* **Assignment**: Every word of the data must be reproduced in your reply exactly.

=== Input material ===

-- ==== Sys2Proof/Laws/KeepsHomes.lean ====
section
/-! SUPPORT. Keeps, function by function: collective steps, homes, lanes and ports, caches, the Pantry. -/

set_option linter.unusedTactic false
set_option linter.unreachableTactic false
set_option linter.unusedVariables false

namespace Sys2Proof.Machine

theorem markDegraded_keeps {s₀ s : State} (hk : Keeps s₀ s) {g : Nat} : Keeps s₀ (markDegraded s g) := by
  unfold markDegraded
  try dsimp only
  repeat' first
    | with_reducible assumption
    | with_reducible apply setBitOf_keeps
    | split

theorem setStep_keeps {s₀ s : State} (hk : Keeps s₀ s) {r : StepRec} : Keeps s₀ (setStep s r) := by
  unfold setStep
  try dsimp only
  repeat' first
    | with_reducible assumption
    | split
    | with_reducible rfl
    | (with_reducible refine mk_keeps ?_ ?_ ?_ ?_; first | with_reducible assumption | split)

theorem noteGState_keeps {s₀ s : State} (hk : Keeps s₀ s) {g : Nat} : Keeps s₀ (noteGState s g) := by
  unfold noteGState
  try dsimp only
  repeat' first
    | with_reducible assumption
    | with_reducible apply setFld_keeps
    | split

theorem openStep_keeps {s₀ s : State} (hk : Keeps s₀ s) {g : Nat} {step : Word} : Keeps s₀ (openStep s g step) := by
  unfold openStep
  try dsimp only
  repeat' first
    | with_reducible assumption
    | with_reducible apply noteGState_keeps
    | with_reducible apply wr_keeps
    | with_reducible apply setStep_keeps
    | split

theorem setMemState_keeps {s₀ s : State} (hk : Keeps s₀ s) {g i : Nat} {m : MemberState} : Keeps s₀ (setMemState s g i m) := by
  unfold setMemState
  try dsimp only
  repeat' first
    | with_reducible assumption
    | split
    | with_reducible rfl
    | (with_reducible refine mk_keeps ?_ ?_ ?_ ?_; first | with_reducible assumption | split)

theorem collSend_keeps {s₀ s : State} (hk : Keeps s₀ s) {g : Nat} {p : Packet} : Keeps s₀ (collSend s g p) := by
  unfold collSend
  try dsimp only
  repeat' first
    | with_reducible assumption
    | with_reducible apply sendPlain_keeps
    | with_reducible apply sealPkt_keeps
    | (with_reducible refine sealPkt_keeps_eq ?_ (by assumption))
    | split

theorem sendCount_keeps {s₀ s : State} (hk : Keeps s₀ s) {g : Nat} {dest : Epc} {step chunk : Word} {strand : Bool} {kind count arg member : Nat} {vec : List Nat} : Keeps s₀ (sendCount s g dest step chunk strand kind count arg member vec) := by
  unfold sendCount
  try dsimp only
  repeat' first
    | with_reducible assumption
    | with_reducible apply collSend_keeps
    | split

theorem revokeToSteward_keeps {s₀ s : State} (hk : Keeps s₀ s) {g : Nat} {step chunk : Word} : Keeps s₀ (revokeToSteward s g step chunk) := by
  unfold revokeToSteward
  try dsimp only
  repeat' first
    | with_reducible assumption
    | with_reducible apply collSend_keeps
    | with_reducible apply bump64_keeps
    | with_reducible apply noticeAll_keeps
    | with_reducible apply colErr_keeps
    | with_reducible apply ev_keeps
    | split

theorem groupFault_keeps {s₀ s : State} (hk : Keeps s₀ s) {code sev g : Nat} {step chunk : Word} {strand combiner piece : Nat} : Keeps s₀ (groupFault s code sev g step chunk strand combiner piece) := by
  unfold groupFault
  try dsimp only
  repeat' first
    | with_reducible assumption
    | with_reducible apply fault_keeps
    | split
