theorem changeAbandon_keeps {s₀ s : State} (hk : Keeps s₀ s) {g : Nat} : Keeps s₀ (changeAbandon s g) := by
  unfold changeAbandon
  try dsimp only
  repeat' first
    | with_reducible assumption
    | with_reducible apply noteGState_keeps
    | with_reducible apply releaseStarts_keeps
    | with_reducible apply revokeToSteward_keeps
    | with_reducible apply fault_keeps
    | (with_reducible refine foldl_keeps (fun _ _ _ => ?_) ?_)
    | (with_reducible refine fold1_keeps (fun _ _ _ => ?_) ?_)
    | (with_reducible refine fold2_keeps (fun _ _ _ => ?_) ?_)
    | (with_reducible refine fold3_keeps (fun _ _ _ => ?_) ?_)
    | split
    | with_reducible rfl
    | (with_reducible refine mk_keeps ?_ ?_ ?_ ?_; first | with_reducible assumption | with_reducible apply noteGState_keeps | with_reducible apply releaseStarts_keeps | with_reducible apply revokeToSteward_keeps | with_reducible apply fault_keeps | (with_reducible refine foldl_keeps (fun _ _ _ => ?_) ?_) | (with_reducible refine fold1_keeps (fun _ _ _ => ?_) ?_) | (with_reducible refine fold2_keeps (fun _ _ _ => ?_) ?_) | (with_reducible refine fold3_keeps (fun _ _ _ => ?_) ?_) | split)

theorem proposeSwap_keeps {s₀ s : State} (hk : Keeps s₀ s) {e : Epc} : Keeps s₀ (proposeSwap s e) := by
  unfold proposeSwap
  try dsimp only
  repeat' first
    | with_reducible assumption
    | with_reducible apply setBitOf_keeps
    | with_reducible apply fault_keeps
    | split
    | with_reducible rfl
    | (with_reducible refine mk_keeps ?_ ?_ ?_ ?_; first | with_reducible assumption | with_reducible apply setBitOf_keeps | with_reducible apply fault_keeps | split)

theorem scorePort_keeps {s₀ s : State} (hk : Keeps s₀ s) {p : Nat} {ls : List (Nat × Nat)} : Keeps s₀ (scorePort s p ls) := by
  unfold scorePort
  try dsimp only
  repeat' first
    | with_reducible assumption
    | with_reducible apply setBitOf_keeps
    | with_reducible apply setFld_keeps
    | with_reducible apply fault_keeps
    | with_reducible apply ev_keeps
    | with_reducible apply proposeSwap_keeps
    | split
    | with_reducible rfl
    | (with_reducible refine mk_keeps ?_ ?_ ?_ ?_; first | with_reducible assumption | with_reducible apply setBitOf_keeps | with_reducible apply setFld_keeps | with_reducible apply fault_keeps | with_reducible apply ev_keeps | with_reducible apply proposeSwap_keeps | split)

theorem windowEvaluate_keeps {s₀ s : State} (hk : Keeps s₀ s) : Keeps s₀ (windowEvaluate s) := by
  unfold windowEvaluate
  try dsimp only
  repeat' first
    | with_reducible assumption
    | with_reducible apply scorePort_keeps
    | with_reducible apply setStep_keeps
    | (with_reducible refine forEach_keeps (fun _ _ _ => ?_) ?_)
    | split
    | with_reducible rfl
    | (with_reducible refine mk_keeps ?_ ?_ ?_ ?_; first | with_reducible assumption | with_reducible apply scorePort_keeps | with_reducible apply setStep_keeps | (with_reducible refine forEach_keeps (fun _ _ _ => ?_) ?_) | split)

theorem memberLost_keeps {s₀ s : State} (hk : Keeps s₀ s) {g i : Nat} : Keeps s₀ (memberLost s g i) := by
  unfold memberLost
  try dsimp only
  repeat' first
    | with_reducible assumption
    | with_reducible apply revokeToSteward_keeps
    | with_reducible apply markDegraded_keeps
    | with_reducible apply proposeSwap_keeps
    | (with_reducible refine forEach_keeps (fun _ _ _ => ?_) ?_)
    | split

===

* **Result of this task**:
-- ==== Sys2Proof/Laws/KeepsHomes.lean ====
section
/-! SUPPORT. Keeps, function by function: collective steps, homes, lanes and ports, caches, the Pantry. -/

set_option linter.unusedTactic false
set_option linter.unreachableTactic false
set_option linter.unusedVariables false

namespace Sys2Proof.Machine

theorem markDegraded_keeps {s₀ s : State} (hk : Keeps s₀ s) {g : Nat} : Keeps s₀ (markDegraded s g) := by
  unfold markDegraded
  try dsimp only
  repeat' first
    | with_reducible assumption
    | with_reducible apply setBitOf_keeps
    | split

theorem setStep_keeps {s₀ s : State} (hk : Keeps s₀ s) {r : StepRec} : Keeps s₀ (setStep s r) := by
  unfold setStep
  try dsimp only
  repeat' first
    | with_reducible assumption
    | split
    | with_reducible rfl
    | (with_reducible refine mk_keeps ?_ ?_ ?_ ?_; first | with_reducible assumption | split)

theorem noteGState_keeps {s₀ s : State} (hk : Keeps s₀ s) {g : Nat} : Keeps s₀ (noteGState s g) := by
  unfold noteGState
  try dsimp only
  repeat' first
    | with_reducible assumption
    | with_reducible apply setFld_keeps
    | split

theorem openStep_keeps {s₀ s : State} (hk : Keeps s₀ s) {g : Nat} {step : Word} : Keeps s₀ (openStep s g step) := by
  unfold openStep
  try dsimp only
  repeat' first
    | with_reducible assumption
    | with_reducible apply noteGState_keeps
    | with_reducible apply wr_keeps
    | with_reducible apply setStep_keeps
    | split

theorem setMemState_keeps {s₀ s : State} (hk : Keeps s₀ s) {g i : Nat} {m : MemberState} : Keeps s₀ (setMemState s g i m) := by
  unfold setMemState
  try dsimp only
  repeat' first
    | with_reducible assumption
    | split
    | with_reducible rfl
    | (with_reducible refine mk_keeps ?_ ?_ ?_ ?_; first | with_reducible assumption | split)

theorem collSend_keeps {s₀ s : State} (hk : Keeps s₀ s) {g : Nat} {p : Packet} : Keeps s₀ (collSend s g p) := by
  unfold collSend
  try dsimp only
  repeat' first
    | with_reducible assumption
    | with_reducible apply sendPlain_keeps
    | with_reducible apply sealPkt_keeps
    | (with_reducible refine sealPkt_keeps_eq ?_ (by assumption))
    | split

theorem sendCount_keeps {s₀ s : State} (hk : Keeps s₀ s) {g : Nat} {dest : Epc} {step chunk : Word} {strand : Bool} {kind count arg member : Nat} {vec : List Nat} : Keeps s₀ (sendCount s g dest step chunk strand kind count arg member vec) := by
  unfold sendCount
  try dsimp only
  repeat' first
    | with_reducible assumption
    | with_reducible apply collSend_keeps
    | split

theorem revokeToSteward_keeps {s₀ s : State} (hk : Keeps s₀ s) {g : Nat} {step chunk : Word} : Keeps s₀ (revokeToSteward s g step chunk) := by
  unfold revokeToSteward
  try dsimp only
  repeat' first
    | with_reducible assumption
    | with_reducible apply collSend_keeps
    | with_reducible apply bump64_keeps
    | with_reducible apply noticeAll_keeps
    | with_reducible apply colErr_keeps
    | with_reducible apply ev_keeps
    | split

theorem groupFault_keeps {s₀ s : State} (hk : Keeps s₀ s) {code sev g : Nat} {step chunk : Word} {strand combiner piece : Nat} : Keeps s₀ (groupFault s code sev g step chunk strand combiner piece) := by
  unfold groupFault
  try dsimp only
  repeat' first
    | with_reducible assumption
    | with_reducible apply fault_keeps
    | split
theorem changeAbandon_keeps {s₀ s : State} (hk : Keeps s₀ s) {g : Nat} : Keeps s₀ (changeAbandon s g) := by
  unfold changeAbandon
  try dsimp only
  repeat' first
    | with_reducible assumption
    | with_reducible apply noteGState_keeps
    | with_reducible apply releaseStarts_keeps
    | with_reducible apply revokeToSteward_keeps
    | with_reducible apply fault_keeps
    | (with_reducible refine foldl_keeps (fun _ _ _ => ?_) ?_)
    | (with_reducible refine fold1_keeps (fun _ _ _ => ?_) ?_)
    | (with_reducible refine fold2_keeps (fun _ _ _ => ?_) ?_)
    | (with_reducible refine fold3_keeps (fun _ _ _ => ?_) ?_)
    | split
    | with_reducible rfl
    | (with_reducible refine mk_keeps ?_ ?_ ?_ ?_; first | with_reducible assumption | with_reducible apply noteGState_keeps | with_reducible apply releaseStarts_keeps | with_reducible apply revokeToSteward_keeps | with_reducible apply fault_keeps | (with_reducible refine foldl_keeps (fun _ _ _ => ?_) ?_) | (with_reducible refine fold1_keeps (fun _ _ _ => ?_) ?_) | (with_reducible refine fold2_keeps (fun _ _ _ => ?_) ?_) | (with_reducible refine fold3_keeps (fun _ _ _ => ?_) ?_) | split)

theorem proposeSwap_keeps {s₀ s : State} (hk : Keeps s₀ s) {e : Epc} : Keeps s₀ (proposeSwap s e) := by
  unfold proposeSwap
  try dsimp only
  repeat' first
    | with_reducible assumption
    | with_reducible apply setBitOf_keeps
    | with_reducible apply fault_keeps
    | split
    | with_reducible rfl
    | (with_reducible refine mk_keeps ?_ ?_ ?_ ?_; first | with_reducible assumption | with_reducible apply setBitOf_keeps | with_reducible apply fault_keeps | split)

theorem scorePort_keeps {s₀ s : State} (hk : Keeps s₀ s) {p : Nat} {ls : List (Nat × Nat)} : Keeps s₀ (scorePort s p ls) := by
  unfold scorePort
  try dsimp only
  repeat' first
    | with_reducible assumption
    | with_reducible apply setBitOf_keeps
    | with_reducible apply setFld_keeps
    | with_reducible apply fault_keeps
    | with_reducible apply ev_keeps
    | with_reducible apply proposeSwap_keeps
    | split
    | with_reducible rfl
    | (with_reducible refine mk_keeps ?_ ?_ ?_ ?_; first | with_reducible assumption | with_reducible apply setBitOf_keeps | with_reducible apply setFld_keeps | with_reducible apply fault_keeps | with_reducible apply ev_keeps | with_reducible apply proposeSwap_keeps | split)

theorem windowEvaluate_keeps {s₀ s : State} (hk : Keeps s₀ s) : Keeps s₀ (windowEvaluate s) := by
  unfold windowEvaluate
  try dsimp only
  repeat' first
    | with_reducible assumption
    | with_reducible apply scorePort_keeps
    | with_reducible apply setStep_keeps
    | (with_reducible refine forEach_keeps (fun _ _ _ => ?_) ?_)
    | split
    | with_reducible rfl
    | (with_reducible refine mk_keeps ?_ ?_ ?_ ?_; first | with_reducible assumption | with_reducible apply scorePort_keeps | with_reducible apply setStep_keeps | (with_reducible refine forEach_keeps (fun _ _ _ => ?_) ?_) | split)

theorem memberLost_keeps {s₀ s : State} (hk : Keeps s₀ s) {g i : Nat} : Keeps s₀ (memberLost s g i) := by
  unfold memberLost
  try dsimp only
  repeat' first
    | with_reducible assumption
    | with_reducible apply revokeToSteward_keeps
    | with_reducible apply markDegraded_keeps
    | with_reducible apply proposeSwap_keeps
    | (with_reducible refine forEach_keeps (fun _ _ _ => ?_) ?_)
    | split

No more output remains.